= WHAT THE EXERCISE ASKS =
Look for the line containing "f) : (s.bump" in the listing below. Retype that line and every subsequent line through the last one, and only those.

= DATASET CONTENT =
theorem State.get_add_same {f : Fld} (k : Nat) (h : f.lo + f.w ≤ 32) : (s.add f k).get f = satAdd f.w (s.get f) k := by
  unfold State.add
  rw [State.get_put_same _ _ h]
  refine Nat.mod_eq_of_lt ?_
  have := Nat.two_pow_pos f.w
  unfold satAdd
  split <;> omega
theorem State.get_bump_same {f : Fld} (h : f.lo + f.w ≤ 32) : (s.bump f).get f = satAdd f.w (s.get f) 1 := s.get_add_same 1 h
theorem State.get_add_apart {f g : Fld} (k : Nat) (h : g.lo + g.w ≤ 32) (ha : g.apart f) : (s.add f k).get g = s.get g := s.get_put_apart _ h ha
theorem State.get_bump_apart {f g : Fld} (h : g.lo + g.w ≤ 32) (ha : g.apart f) : (s.bump f).get g = s.get g := s.get_put_apart _ h ha

end Sys2Proof.Machine
end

= PROBLEM SOLUTION =
theorem State.get_bump_apart {f g : Fld} (h : g.lo + g.w ≤ 32) (ha : g.apart f) : (s.bump f).get g = s.get g := s.get_put_apart _ h ha

end Sys2Proof.Machine
end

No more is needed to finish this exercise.